Restate word for word the lines of the entries below, starting with the line that holds "def execEorAbs (p" and ending with the line that holds "(rmwClass .absolute p 6 decEffect", and no others.

--- EXCERPTED DATA Enclosed Below ---

-- ==== Sys2Proof/Config.lean ====
section
/-! DEFINITION. What the host or the implementation fixes for the core: the parameters of R7, the
chunks a host may define (R81, R87), the events a device chunk sees, and the free values (values the
spec leaves open: constants without a body). -/

namespace Sys2Proof

/-! ## Chunks (R81, R87) -/

/-- What backs a chunk (R87). `ram base` and `rom base` are the two standard kinds of R87: windows onto
the backing store at the cells `base`, `base + 1`, … (two chunks with overlapping windows are mirrors,
R97). `device id` is any other host-supplied device: its state is the history of what happened to it
(`IoEvent`), and what a read answers is a free value (R203). DESIGN CHOICE, log entries 4 and 5. -/
inductive ChunkKind where
  | ram (base : Nat)
  | rom (base : Nat)
  | device (id : Nat)
  deriving DecidableEq, Repr

/-- A chunk: the range [start, start + size) of the address space and what backs it (R81). -/
structure Chunk where
  start : Word
  size : Nat
  kind : ChunkKind
  deriving DecidableEq, Repr

/-- Something that happened to a device chunk: a `readAt`, a `writeAt` (R84, R85; offsets are relative
to the chunk's own start), or anything from outside the core, which only the host makes (R51, R336). -/
inductive IoEvent where
  | read (device offset : Nat)
  | write (device offset : Nat) (v : Byte)
  | outside (device input : Nat)
  deriving DecidableEq, Repr

/-! ## Parameters (R7) -/

/-- `P_ZN_POLICY` (R7, R41). -/
inductive ZnPolicy where
  | exact
  | setOnly
  deriving DecidableEq, Repr

/-- `P_DECIMAL` (R7, R251). -/
inductive DecimalPolicy where
  | ignored
  | refuse
  deriving DecidableEq, Repr

/-- `P_JMP_IND_WRAP` (R7, R90). -/
inductive JmpIndWrap where
  | pageWrap
  | linear
  deriving DecidableEq, Repr

/-- `P_ENTRY` (R7, R351): where PC comes from at reset. -/
inductive Entry where
  | vector
  | host (pc : Word)
  deriving DecidableEq, Repr

/-- The parameters of R7 the model takes as an argument. `P_CHUNKS` is the argument of `defineChunks`
and stands in the bus configuration. -/
structure Params where
  znPolicy : ZnPolicy
  decimal : DecimalPolicy
  jmpIndWrap : JmpIndWrap
  entry : Entry
  aReset : Byte
  xReset : Byte
  yReset : Byte
  deriving DecidableEq, Repr

namespace Config

/-- The values R7 takes: EXACT (D1), IGNORED (D2), PAGE_WRAP (D3), VECTOR when the host gives none
(D17), A = X = Y = 0x00 (D17). -/
def params : Params :=
  { znPolicy := .exact, decimal := .ignored, jmpIndWrap := .pageWrap, entry := .vector,
    aReset := 0x00, xReset := 0x00, yReset := 0x00 }

/-- The chunk list `State.reset` is defined with: the source's example map (R97; E6 of file 95), RAM at
0x0000 of size 0x0800 and ROM at 0x8000 of size 0x8000. `P_CHUNKS` is OPEN in R7: DESIGN CHOICE, log
entry 2. -/
def chunks : List Chunk :=
  [{ start := 0x0000, size := 0x0800, kind := .ram 0x0000 },
   { start := 0x8000, size := 0x8000, kind := .rom 0x8000 }]

/-- Free value: what a `readAt` of device `device` at `offset` answers after the events `history`
(latest first). R203: a model does not fix the answers of a side-effecting chunk. Log entry 5. -/
opaque deviceRead (device offset : Nat) (history : List IoEvent) : Byte

/-- Free value: an unspecified byte, one for each count (R200, R350). Log entry 6. -/
opaque freeByte : Nat → Byte

/-- Free value: an unspecified word, one for each count (R200, R350). Log entry 6. -/
opaque freeWord : Nat → Word

/-- Free value: an unspecified natural number, one for each count (R200, R350). Log entry 6. -/
opaque freeNat : Nat → Nat

end Config

end Sys2Proof
end

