-- ==== Sys2Proof/Machine/Arith.lean ====
section
/-! DEFINITION. Arithmetic, logic, increment and decrement instructions (file 44 of spec/, R250 to R262).
The effect of each mnemonic, then one meaning per instruction. -/

namespace Sys2Proof.Machine

/-- `A <- AddWithCarry(A, v, C); SetZN(A)`, C and V written by AddWithCarry (R250, R252). -/
def adcEffect (v : Byte) (s : State) : State :=
  let (r, c, o) := addWithCarry s.A v s.flags.C
  { s with A := r, flags := { s.flags with C := c, V := o } }.setZN r

/-- The effect of SBC: AddWithCarry of the complement of v (R253). -/
def sbcEffect (v : Byte) (s : State) : State :=
  let (r, c, o) := addWithCarry s.A (~~~v) s.flags.C
  { s with A := r, flags := { s.flags with C := c, V := o } }.setZN r

/-- The effect of AND: `A <- A & v; SetZN(A)` (R254). -/
def andEffect (v : Byte) (s : State) : State := { s with A := s.A &&& v }.setZN (s.A &&& v)

/-- The effect of ORA: `A <- A | v; SetZN(A)` (R255). -/
def oraEffect (v : Byte) (s : State) : State := { s with A := s.A ||| v }.setZN (s.A ||| v)

/-- The effect of EOR: `A <- A ^ v; SetZN(A)` (R256). -/
def eorEffect (v : Byte) (s : State) : State := { s with A := s.A ^^^ v }.setZN (s.A ^^^ v)

/-- The result and flags of INC: `r <- u8(v + 1); SetZN(r)` (R257). -/
def incEffect (v : Byte) (s : State) : Byte × State := (v + 1, s.setZN (v + 1))

/-- The result and flags of DEC: `r <- u8(v - 1); SetZN(r)` (R258). -/
def decEffect (v : Byte) (s : State) : Byte × State := (v - 1, s.setZN (v - 1))

/-- The effect of INX: `X <- u8(X + 1); SetZN(X)` (R259). -/
def inxEffect (s : State) : State := { s with X := s.X + 1 }.setZN (s.X + 1)

/-- The effect of INY: `Y <- u8(Y + 1); SetZN(Y)` (R260). -/
def inyEffect (s : State) : State := { s with Y := s.Y + 1 }.setZN (s.Y + 1)

/-- The effect of DEX: `X <- u8(X - 1); SetZN(X)` (R261). -/
def dexEffect (s : State) : State := { s with X := s.X - 1 }.setZN (s.X - 1)

/-- The effect of DEY: `Y <- u8(Y - 1); SetZN(Y)` (R262). -/
def deyEffect (s : State) : State := { s with Y := s.Y - 1 }.setZN (s.Y - 1)

/-- `ADC ($nn,X)` (0x61): R252, INDEXED_INDIRECT_X (R170). -/
def execAdcIndX (p : Byte) (s : State) : Answer :=
  (readClass .indexedIndirectX (zext p) 6 false (decimalCheck 0x61 2) adcEffect s).outcome

/-- `ADC $nn` (0x65): R252, ZERO_PAGE (R165). -/
def execAdcZp (p : Byte) (s : State) : Answer :=
  (readClass .zeroPage (zext p) 3 false (decimalCheck 0x65 2) adcEffect s).outcome

/-- `ADC #$nn` (0x69): R252, IMMEDIATE (R164). -/
def execAdcImm (p : Byte) (s : State) : Answer :=
  (readClass .immediate (zext p) 2 false (decimalCheck 0x69 2) adcEffect s).outcome

/-- `ADC $nnnn` (0x6D): R252, ABSOLUTE (R167). -/
def execAdcAbs (p : Word) (s : State) : Answer :=
  (readClass .absolute p 4 false (decimalCheck 0x6D 3) adcEffect s).outcome

/-- `ADC ($nn),Y` (0x71): R252, INDEXED_INDIRECT_Y (R171). -/
def execAdcIndY (p : Byte) (s : State) : Answer :=
  (readClass .indexedIndirectY (zext p) 5 true (decimalCheck 0x71 2) adcEffect s).outcome

/-- `ADC $nn,X` (0x75): R252, INDEXED_ZERO_PAGE_X (R166). -/
def execAdcZpX (p : Byte) (s : State) : Answer :=
  (readClass .indexedZeroPageX (zext p) 4 false (decimalCheck 0x75 2) adcEffect s).outcome

/-- `ADC $nnnn,Y` (0x79): R252, INDEXED_ABSOLUTE_Y (R168). -/
def execAdcAbsY (p : Word) (s : State) : Answer :=
  (readClass .indexedAbsoluteY p 4 true (decimalCheck 0x79 3) adcEffect s).outcome

/-- `ADC $nnnn,X` (0x7D): R252, INDEXED_ABSOLUTE_X (R168). -/
def execAdcAbsX (p : Word) (s : State) : Answer :=
  (readClass .indexedAbsoluteX p 4 true (decimalCheck 0x7D 3) adcEffect s).outcome

/-- `SBC ($nn,X)` (0xE1): R253, INDEXED_INDIRECT_X (R170). -/
def execSbcIndX (p : Byte) (s : State) : Answer :=
  (readClass .indexedIndirectX (zext p) 6 false (decimalCheck 0xE1 2) sbcEffect s).outcome

/-- `SBC $nn` (0xE5): R253, ZERO_PAGE (R165). -/
def execSbcZp (p : Byte) (s : State) : Answer :=
  (readClass .zeroPage (zext p) 3 false (decimalCheck 0xE5 2) sbcEffect s).outcome

/-- `SBC #$nn` (0xE9): R253, IMMEDIATE (R164). -/
def execSbcImm (p : Byte) (s : State) : Answer :=
  (readClass .immediate (zext p) 2 false (decimalCheck 0xE9 2) sbcEffect s).outcome

/-- `SBC $nnnn` (0xED): R253, ABSOLUTE (R167). -/
def execSbcAbs (p : Word) (s : State) : Answer :=
  (readClass .absolute p 4 false (decimalCheck 0xED 3) sbcEffect s).outcome

/-- `SBC ($nn),Y` (0xF1): R253, INDEXED_INDIRECT_Y (R171). -/
def execSbcIndY (p : Byte) (s : State) : Answer :=
  (readClass .indexedIndirectY (zext p) 5 true (decimalCheck 0xF1 2) sbcEffect s).outcome

/-- `SBC $nn,X` (0xF5): R253, INDEXED_ZERO_PAGE_X (R166). -/
def execSbcZpX (p : Byte) (s : State) : Answer :=
  (readClass .indexedZeroPageX (zext p) 4 false (decimalCheck 0xF5 2) sbcEffect s).outcome

/-- `SBC $nnnn,Y` (0xF9): R253, INDEXED_ABSOLUTE_Y (R168). -/
def execSbcAbsY (p : Word) (s : State) : Answer :=
  (readClass .indexedAbsoluteY p 4 true (decimalCheck 0xF9 3) sbcEffect s).outcome

/-- `SBC $nnnn,X` (0xFD): R253, INDEXED_ABSOLUTE_X (R168). -/
def execSbcAbsX (p : Word) (s : State) : Answer :=
  (readClass .indexedAbsoluteX p 4 true (decimalCheck 0xFD 3) sbcEffect s).outcome

/-- `AND ($nn,X)` (0x21): R254, INDEXED_INDIRECT_X (R170). -/
def execAndIndX (p : Byte) (s : State) : Answer :=
  (readClass .indexedIndirectX (zext p) 6 false unchecked andEffect s).outcome

/-- `AND $nn` (0x25): R254, ZERO_PAGE (R165). -/
def execAndZp (p : Byte) (s : State) : Answer :=
  (readClass .zeroPage (zext p) 3 false unchecked andEffect s).outcome

/-- `AND #$nn` (0x29): R254, IMMEDIATE (R164). -/
def execAndImm (p : Byte) (s : State) : Answer :=
  (readClass .immediate (zext p) 2 false unchecked andEffect s).outcome

/-- `AND $nnnn` (0x2D): R254, ABSOLUTE (R167). -/
def execAndAbs (p : Word) (s : State) : Answer :=
  (readClass .absolute p 4 false unchecked andEffect s).outcome

/-- `AND ($nn),Y` (0x31): R254, INDEXED_INDIRECT_Y (R171). -/
def execAndIndY (p : Byte) (s : State) : Answer :=
  (readClass .indexedIndirectY (zext p) 5 true unchecked andEffect s).outcome

/-- `AND $nn,X` (0x35): R254, INDEXED_ZERO_PAGE_X (R166). -/
def execAndZpX (p : Byte) (s : State) : Answer :=
  (readClass .indexedZeroPageX (zext p) 4 false unchecked andEffect s).outcome

/-- `AND $nnnn,Y` (0x39): R254, INDEXED_ABSOLUTE_Y (R168). -/
def execAndAbsY (p : Word) (s : State) : Answer :=
  (readClass .indexedAbsoluteY p 4 true unchecked andEffect s).outcome

/-- `AND $nnnn,X` (0x3D): R254, INDEXED_ABSOLUTE_X (R168). -/
def execAndAbsX (p : Word) (s : State) : Answer :=
  (readClass .indexedAbsoluteX p 4 true unchecked andEffect s).outcome

/-- `ORA ($nn,X)` (0x01): R255, INDEXED_INDIRECT_X (R170). -/
def execOraIndX (p : Byte) (s : State) : Answer :=
  (readClass .indexedIndirectX (zext p) 6 false unchecked oraEffect s).outcome

/-- `ORA $nn` (0x05): R255, ZERO_PAGE (R165). -/
def execOraZp (p : Byte) (s : State) : Answer :=
  (readClass .zeroPage (zext p) 3 false unchecked oraEffect s).outcome

/-- `ORA #$nn` (0x09): R255, IMMEDIATE (R164). -/
def execOraImm (p : Byte) (s : State) : Answer :=
  (readClass .immediate (zext p) 2 false unchecked oraEffect s).outcome

/-- `ORA $nnnn` (0x0D): R255, ABSOLUTE (R167). -/
def execOraAbs (p : Word) (s : State) : Answer :=
  (readClass .absolute p 4 false unchecked oraEffect s).outcome

/-- `ORA ($nn),Y` (0x11): R255, INDEXED_INDIRECT_Y (R171). -/
def execOraIndY (p : Byte) (s : State) : Answer :=
  (readClass .indexedIndirectY (zext p) 5 true unchecked oraEffect s).outcome

/-- `ORA $nn,X` (0x15): R255, INDEXED_ZERO_PAGE_X (R166). -/
def execOraZpX (p : Byte) (s : State) : Answer :=
  (readClass .indexedZeroPageX (zext p) 4 false unchecked oraEffect s).outcome

/-- `ORA $nnnn,Y` (0x19): R255, INDEXED_ABSOLUTE_Y (R168). -/
def execOraAbsY (p : Word) (s : State) : Answer :=
  (readClass .indexedAbsoluteY p 4 true unchecked oraEffect s).outcome

/-- `ORA $nnnn,X` (0x1D): R255, INDEXED_ABSOLUTE_X (R168). -/
def execOraAbsX (p : Word) (s : State) : Answer :=
  (readClass .indexedAbsoluteX p 4 true unchecked oraEffect s).outcome

/-- `EOR ($nn,X)` (0x41): R256, INDEXED_INDIRECT_X (R170). -/
def execEorIndX (p : Byte) (s : State) : Answer :=
  (readClass .indexedIndirectX (zext p) 6 false unchecked eorEffect s).outcome

/-- `EOR $nn` (0x45): R256, ZERO_PAGE (R165). -/
def execEorZp (p : Byte) (s : State) : Answer :=
  (readClass .zeroPage (zext p) 3 false unchecked eorEffect s).outcome

/-- `EOR #$nn` (0x49): R256, IMMEDIATE (R164). -/
def execEorImm (p : Byte) (s : State) : Answer :=
  (readClass .immediate (zext p) 2 false unchecked eorEffect s).outcome

/-- `EOR $nnnn` (0x4D): R256, ABSOLUTE (R167). -/
def execEorAbs (p : Word) (s : State) : Answer :=
  (readClass .absolute p 4 false unchecked eorEffect s).outcome

/-- `EOR ($nn),Y` (0x51): R256, INDEXED_INDIRECT_Y (R171). -/
def execEorIndY (p : Byte) (s : State) : Answer :=
  (readClass .indexedIndirectY (zext p) 5 true unchecked eorEffect s).outcome

/-- `EOR $nn,X` (0x55): R256, INDEXED_ZERO_PAGE_X (R166). -/
def execEorZpX (p : Byte) (s : State) : Answer :=
  (readClass .indexedZeroPageX (zext p) 4 false unchecked eorEffect s).outcome

/-- `EOR $nnnn,Y` (0x59): R256, INDEXED_ABSOLUTE_Y (R168). -/
def execEorAbsY (p : Word) (s : State) : Answer :=
  (readClass .indexedAbsoluteY p 4 true unchecked eorEffect s).outcome

/-- `EOR $nnnn,X` (0x5D): R256, INDEXED_ABSOLUTE_X (R168). -/
def execEorAbsX (p : Word) (s : State) : Answer :=
  (readClass .indexedAbsoluteX p 4 true unchecked eorEffect s).outcome

/-- `INC $nn` (0xE6): R257, ZERO_PAGE (R165). -/
def execIncZp (p : Byte) (s : State) : Answer :=
  (rmwClass .zeroPage (zext p) 5 incEffect s).outcome

/-- `INC $nnnn` (0xEE): R257, ABSOLUTE (R167). -/
def execIncAbs (p : Word) (s : State) : Answer :=
  (rmwClass .absolute p 6 incEffect s).outcome

/-- `INC $nn,X` (0xF6): R257, INDEXED_ZERO_PAGE_X (R166). -/
def execIncZpX (p : Byte) (s : State) : Answer :=
  (rmwClass .indexedZeroPageX (zext p) 6 incEffect s).outcome

/-- `INC $nnnn,X` (0xFE): R257, INDEXED_ABSOLUTE_X (R168). -/
def execIncAbsX (p : Word) (s : State) : Answer :=
  (rmwClass .indexedAbsoluteX p 7 incEffect s).outcome

/-- `DEC $nn` (0xC6): R258, ZERO_PAGE (R165). -/
def execDecZp (p : Byte) (s : State) : Answer :=
  (rmwClass .zeroPage (zext p) 5 decEffect s).outcome

/-- `DEC $nnnn` (0xCE): R258, ABSOLUTE (R167). -/
def execDecAbs (p : Word) (s : State) : Answer :=
  (rmwClass .absolute p 6 decEffect s).outcome

/-- `DEC $nn,X` (0xD6): R258, INDEXED_ZERO_PAGE_X (R166). -/
def execDecZpX (p : Byte) (s : State) : Answer :=
  (rmwClass .indexedZeroPageX (zext p) 6 decEffect s).outcome

/-- `DEC $nnnn,X` (0xDE): R258, INDEXED_ABSOLUTE_X (R168). -/
def execDecAbsX (p : Word) (s : State) : Answer :=
  (rmwClass .indexedAbsoluteX p 7 decEffect s).outcome

/-- `INX` (0xE8): R259, IMPLICIT (R162). -/
def execInx (s : State) : Answer :=
  (implClass 2 inxEffect s).outcome

/-- `INY` (0xC8): R260, IMPLICIT (R162). -/
def execIny (s : State) : Answer :=
  (implClass 2 inyEffect s).outcome

/-- `DEX` (0xCA): R261, IMPLICIT (R162). -/
def execDex (s : State) : Answer :=
  (implClass 2 dexEffect s).outcome

/-- `DEY` (0x88): R262, IMPLICIT (R162). -/
def execDey (s : State) : Answer :=
  (implClass 2 deyEffect s).outcome

end Sys2Proof.Machine
end

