/-- RTS reads the low byte at 0x0100|(SP+1) and the high byte at 0x0100|(SP+2), sets PC to the word plus
1 mod 65536, SP + 2, CYC + 6, and changes no flag, no other register and no byte of memory. A failing
read faults with its error, the bus as the reads before it left it. -/
def Obligations.ReturnFromCallInstruction : Prop :=
  encode .rts = [0x60] ∧
  ∀ s : State,
    (∀ l t h u, memRead (stackAddress (s.SP + 1)) s = .ok l t →
      memRead (stackAddress (s.SP + 2)) t = .ok h u →
      exec .rts s =
        .next { s with PC := BitVec.ofNat 16 (l.toNat + 256 * h.toNat + 1), SP := s.SP + 2,
                       CYC := s.CYC + 6, bus := u.bus } ∧
      ∀ a, u.byteAt a = s.byteAt a) ∧
    (∀ e t, memRead (stackAddress (s.SP + 1)) s = .err e t → exec .rts s = .fault (.raised e s.bus)) ∧
    (∀ l t e u, memRead (stackAddress (s.SP + 1)) s = .ok l t →
      memRead (stackAddress (s.SP + 2)) t = .err e u → exec .rts s = .fault (.raised e t.bus))

/-- Whatever I holds, BRK writes the high byte, the low byte of NextPC + 1 (PCfetch + 2) and toByte()
with bits 5 and 4 set at the three stack bytes downward from 0x0100|SP, sets I, loads PC from 0xFFFE and
0xFFFF (low byte first), leaves SP - 3 and CYC + 7; D, B1, B2, every other flag and register and every
byte the three stores do not reach are unchanged. A failing access faults with its error, the accesses
before it standing. In the state BRK runs in, PC is NextPC. -/
def Obligations.BreakInstruction : Prop :=
  encode .brk = [0x00] ∧
  ∀ s : State, s.bus.mem.wf = true →
    let ret := s.PC + 1
    let a1 := stackAddress s.SP
    let a2 := stackAddress (s.SP - 1)
    let a3 := stackAddress (s.SP - 2)
    let st := s.flags.toByte ||| 0x30
    (∀ e t, memWrite a1 (hi ret) s = .err e t → exec .brk s = .fault (.raised e s.bus)) ∧
    ∀ t1, memWrite a1 (hi ret) s = .ok () t1 →
    (∀ e t, memWrite a2 (lo ret) t1 = .err e t → exec .brk s = .fault (.raised e t1.bus)) ∧
    ∀ t2, memWrite a2 (lo ret) t1 = .ok () t2 →
    (∀ e t, memWrite a3 st t2 = .err e t → exec .brk s = .fault (.raised e t2.bus)) ∧
    ∀ t3, memWrite a3 st t2 = .ok () t3 →
    (∀ a, ¬ s.storeReaches a1 a → ¬ s.storeReaches a2 a → ¬ s.storeReaches a3 a →
      t3.byteAt a = s.byteAt a) ∧
    (∀ a, s.storeReaches a3 a → t3.byteAt a = some st) ∧
    (∀ e t, memRead 0xFFFE t3 = .err e t → exec .brk s = .fault (.raised e t3.bus)) ∧
    ∀ l t4, memRead 0xFFFE t3 = .ok l t4 →
    (∀ e t, memRead 0xFFFF t4 = .err e t → exec .brk s = .fault (.raised e t4.bus)) ∧
    ∀ h t5, memRead 0xFFFF t4 = .ok h t5 →
      exec .brk s =
        .next { s with PC := BitVec.ofNat 16 (l.toNat + 256 * h.toNat), SP := s.SP - 3,
                       flags := { s.flags with I := true }, CYC := s.CYC + 7, bus := t5.bus } ∧
      ∀ a, t5.byteAt a = t3.byteAt a

/-- RTI reads three stack bytes upward from 0x0100|(SP+1): the status, from which N V D I Z C are loaded
with B1 and B2 kept, then the low and the high byte of PC, which is not incremented; SP + 3, CYC + 6,
every other register and all of memory unchanged. A failing read faults with its error. -/
def Obligations.ReturnFromTrapInstruction : Prop :=
  encode .rti = [0x40] ∧
  ∀ s : State,
    (∀ e t, memRead (stackAddress (s.SP + 1)) s = .err e t → exec .rti s = .fault (.raised e s.bus)) ∧
    ∀ b t, memRead (stackAddress (s.SP + 1)) s = .ok b t →
    (∀ e u, memRead (stackAddress (s.SP + 2)) t = .err e u → exec .rti s = .fault (.raised e t.bus)) ∧
    ∀ l u, memRead (stackAddress (s.SP + 2)) t = .ok l u →
    (∀ e w, memRead (stackAddress (s.SP + 3)) u = .err e w → exec .rti s = .fault (.raised e u.bus)) ∧
    ∀ h w, memRead (stackAddress (s.SP + 3)) u = .ok h w →
      exec .rti s =
        .next { s with PC := BitVec.ofNat 16 (l.toNat + 256 * h.toNat), SP := s.SP + 3,
                       CYC := s.CYC + 6, bus := w.bus,
                       flags := { N := b.getLsbD 7, V := b.getLsbD 6, B1 := s.flags.B1, B2 := s.flags.B2,
                                  D := b.getLsbD 3, I := b.getLsbD 2, Z := b.getLsbD 1, C := b.getLsbD 0 } } ∧
      ∀ a, w.byteAt a = s.byteAt a

/-- Where the stack bytes are distinct RAM cells: RTS run in the state JSR leaves returns to NextPC of
the JSR with every register and flag as before it, and RTI run in the state BRK leaves returns to
PCfetch + 2 of the BRK with every register and flag, I among them, as before it; CYC has advanced by
both costs. -/
def Obligations.CallAndTrapReturn : Prop :=
  (∀ (s t : State) (p : Word), s.bus.mem.wf = true →
    s.ramCell (stackAddress s.SP) ≠ none → s.ramCell (stackAddress (s.SP - 1)) ≠ none →
    s.ramCell (stackAddress s.SP) ≠ s.ramCell (stackAddress (s.SP - 1)) →
    exec (.jsrAbs p) s = .next t →
    exec .rts t = .next { s with CYC := s.CYC + 12, bus := t.bus }) ∧
  (∀ (s t : State), s.bus.mem.wf = true →
    s.ramCell (stackAddress s.SP) ≠ none → s.ramCell (stackAddress (s.SP - 1)) ≠ none →
    s.ramCell (stackAddress (s.SP - 2)) ≠ none →
    s.ramCell (stackAddress s.SP) ≠ s.ramCell (stackAddress (s.SP - 1)) →
    s.ramCell (stackAddress s.SP) ≠ s.ramCell (stackAddress (s.SP - 2)) →
    s.ramCell (stackAddress (s.SP - 1)) ≠ s.ramCell (stackAddress (s.SP - 2)) →
    exec .brk s = .next t →
    exec .rti t = .next { s with PC := s.PC + 1, CYC := s.CYC + 13, bus := t.bus })

/-- Each branch completes in every state. If its condition holds, PC becomes NextPC plus the signed
offset mod 65536 at a cost of 3 cycles, 4 if the target lies in another page than NextPC; if not, PC
stays NextPC at a cost of 2. No flag, no other register and no byte of memory changes. In the state a
branch runs in, PC is NextPC. -/
def Obligations.BranchInstructions : Prop :=
  ∀ (s : State) (p : Byte),
    let target : Word := BitVec.ofInt 16 (s.PC.toNat + p.toInt)
    let branch (cond : Bool) : Answer :=
      if cond then
        .next { s with PC := target,
                       CYC := s.CYC + if s.PC.toNat / 256 = target.toNat / 256 then 3 else 4 }
      else .next { s with CYC := s.CYC + 2 }
    exec (.bcc p) s = branch (!s.flags.C) ∧ encode (.bcc p) = [0x90, p] ∧
    exec (.bcs p) s = branch (s.flags.C) ∧ encode (.bcs p) = [0xB0, p] ∧
    exec (.beq p) s = branch (s.flags.Z) ∧ encode (.beq p) = [0xF0, p] ∧
    exec (.bmi p) s = branch (s.flags.N) ∧ encode (.bmi p) = [0x30, p] ∧
    exec (.bne p) s = branch (!s.flags.Z) ∧ encode (.bne p) = [0xD0, p] ∧
    exec (.bpl p) s = branch (!s.flags.N) ∧ encode (.bpl p) = [0x10, p] ∧
    exec (.bvc p) s = branch (!s.flags.V) ∧ encode (.bvc p) = [0x50, p] ∧
    exec (.bvs p) s = branch (s.flags.V) ∧ encode (.bvs p) = [0x70, p]

/-- CLC, CLD, CLI, CLV, SEC, SED, SEI complete in every state, write their one flag and leave everything
else but CYC + 2; NOP leaves everything but CYC + 2. -/
def Obligations.FlagInstructions : Prop :=
  ∀ s : State,
    exec .clc s = .next { s with flags := { s.flags with C := false }, CYC := s.CYC + 2 } ∧
    encode .clc = [0x18] ∧
    exec .cld s = .next { s with flags := { s.flags with D := false }, CYC := s.CYC + 2 } ∧
    encode .cld = [0xD8] ∧
    exec .cli s = .next { s with flags := { s.flags with I := false }, CYC := s.CYC + 2 } ∧
    encode .cli = [0x58] ∧
    exec .clv s = .next { s with flags := { s.flags with V := false }, CYC := s.CYC + 2 } ∧
    encode .clv = [0xB8] ∧
    exec .sec s = .next { s with flags := { s.flags with C := true }, CYC := s.CYC + 2 } ∧
    encode .sec = [0x38] ∧
    exec .sed s = .next { s with flags := { s.flags with D := true }, CYC := s.CYC + 2 } ∧
    encode .sed = [0xF8] ∧
    exec .sei s = .next { s with flags := { s.flags with I := true }, CYC := s.CYC + 2 } ∧
    encode .sei = [0x78] ∧
    exec .nop s = .next { s with CYC := s.CYC + 2 } ∧ encode .nop = [0xEA]

/-- When an instruction completes, CYC has advanced by the cycles of its row plus 1 if the row has the
page-cross penalty and the page was crossed; a branch by 2, or by 3 or 4 when taken. The penalty stands
exactly on the nine READ mnemonics in the three indexed modes of R197. Every step that completes
advances CYC by 2 to 7. -/
def Obligations.CycleAccounting : Prop :=
  (∀ (i : Instr) (s t : State), exec i s = .next t →
    ∃ r s1, resolve i.mode i.param s = .ok r s1 ∧
      (i.mnemonic.operandClass ≠ .branch →
        t.CYC = s.CYC + i.row.cycles + if i.row.pageCross ∧ r.crossed then 1 else 0) ∧
      (i.mnemonic.operandClass = .branch → i.row.cycles = 2 ∧
        (t = { s with CYC := s.CYC + 2 } ∨
         ∃ ea, r.ea = some ea ∧
           t = { s with PC := ea, CYC := s.CYC + 2 + if r.crossed then 2 else 1 }))) ∧
  (∀ i : Instr, i.row.pageCross = true ↔
    i.mnemonic ∈ [.adc, .and, .cmp, .eor, .lda, .ldx, .ldy, .ora, .sbc] ∧
    i.mode ∈ [.indexedAbsoluteX, .indexedAbsoluteY, .indexedIndirectY]) ∧
  ∀ s t : State, step s = .next t → s.CYC + 2 ≤ t.CYC ∧ t.CYC ≤ s.CYC + 7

--- End of Enclosed EXCERPTED DATA ---

> **OUTPUT BELOW**
def execEorAbs (p : Word) (s : State) : Answer :=
  (readClass .absolute p 4 false unchecked eorEffect s).outcome

/-- `EOR ($nn),Y` (0x51): R256, INDEXED_INDIRECT_Y (R171). -/
def execEorIndY (p : Byte) (s : State) : Answer :=
  (readClass .indexedIndirectY (zext p) 5 true unchecked eorEffect s).outcome

/-- `EOR $nn,X` (0x55): R256, INDEXED_ZERO_PAGE_X (R166). -/
def execEorZpX (p : Byte) (s : State) : Answer :=
  (readClass .indexedZeroPageX (zext p) 4 false unchecked eorEffect s).outcome

/-- `EOR $nnnn,Y` (0x59): R256, INDEXED_ABSOLUTE_Y (R168). -/
def execEorAbsY (p : Word) (s : State) : Answer :=
  (readClass .indexedAbsoluteY p 4 true unchecked eorEffect s).outcome

/-- `EOR $nnnn,X` (0x5D): R256, INDEXED_ABSOLUTE_X (R168). -/
def execEorAbsX (p : Word) (s : State) : Answer :=
  (readClass .indexedAbsoluteX p 4 true unchecked eorEffect s).outcome

/-- `INC $nn` (0xE6): R257, ZERO_PAGE (R165). -/
def execIncZp (p : Byte) (s : State) : Answer :=
  (rmwClass .zeroPage (zext p) 5 incEffect s).outcome

/-- `INC $nnnn` (0xEE): R257, ABSOLUTE (R167). -/
def execIncAbs (p : Word) (s : State) : Answer :=
  (rmwClass .absolute p 6 incEffect s).outcome

/-- `INC $nn,X` (0xF6): R257, INDEXED_ZERO_PAGE_X (R166). -/
def execIncZpX (p : Byte) (s : State) : Answer :=
  (rmwClass .indexedZeroPageX (zext p) 6 incEffect s).outcome

/-- `INC $nnnn,X` (0xFE): R257, INDEXED_ABSOLUTE_X (R168). -/
def execIncAbsX (p : Word) (s : State) : Answer :=
  (rmwClass .indexedAbsoluteX p 7 incEffect s).outcome

/-- `DEC $nn` (0xC6): R258, ZERO_PAGE (R165). -/
def execDecZp (p : Byte) (s : State) : Answer :=
  (rmwClass .zeroPage (zext p) 5 decEffect s).outcome

/-- `DEC $nnnn` (0xCE): R258, ABSOLUTE (R167). -/
def execDecAbs (p : Word) (s : State) : Answer :=
  (rmwClass .absolute p 6 decEffect s).outcome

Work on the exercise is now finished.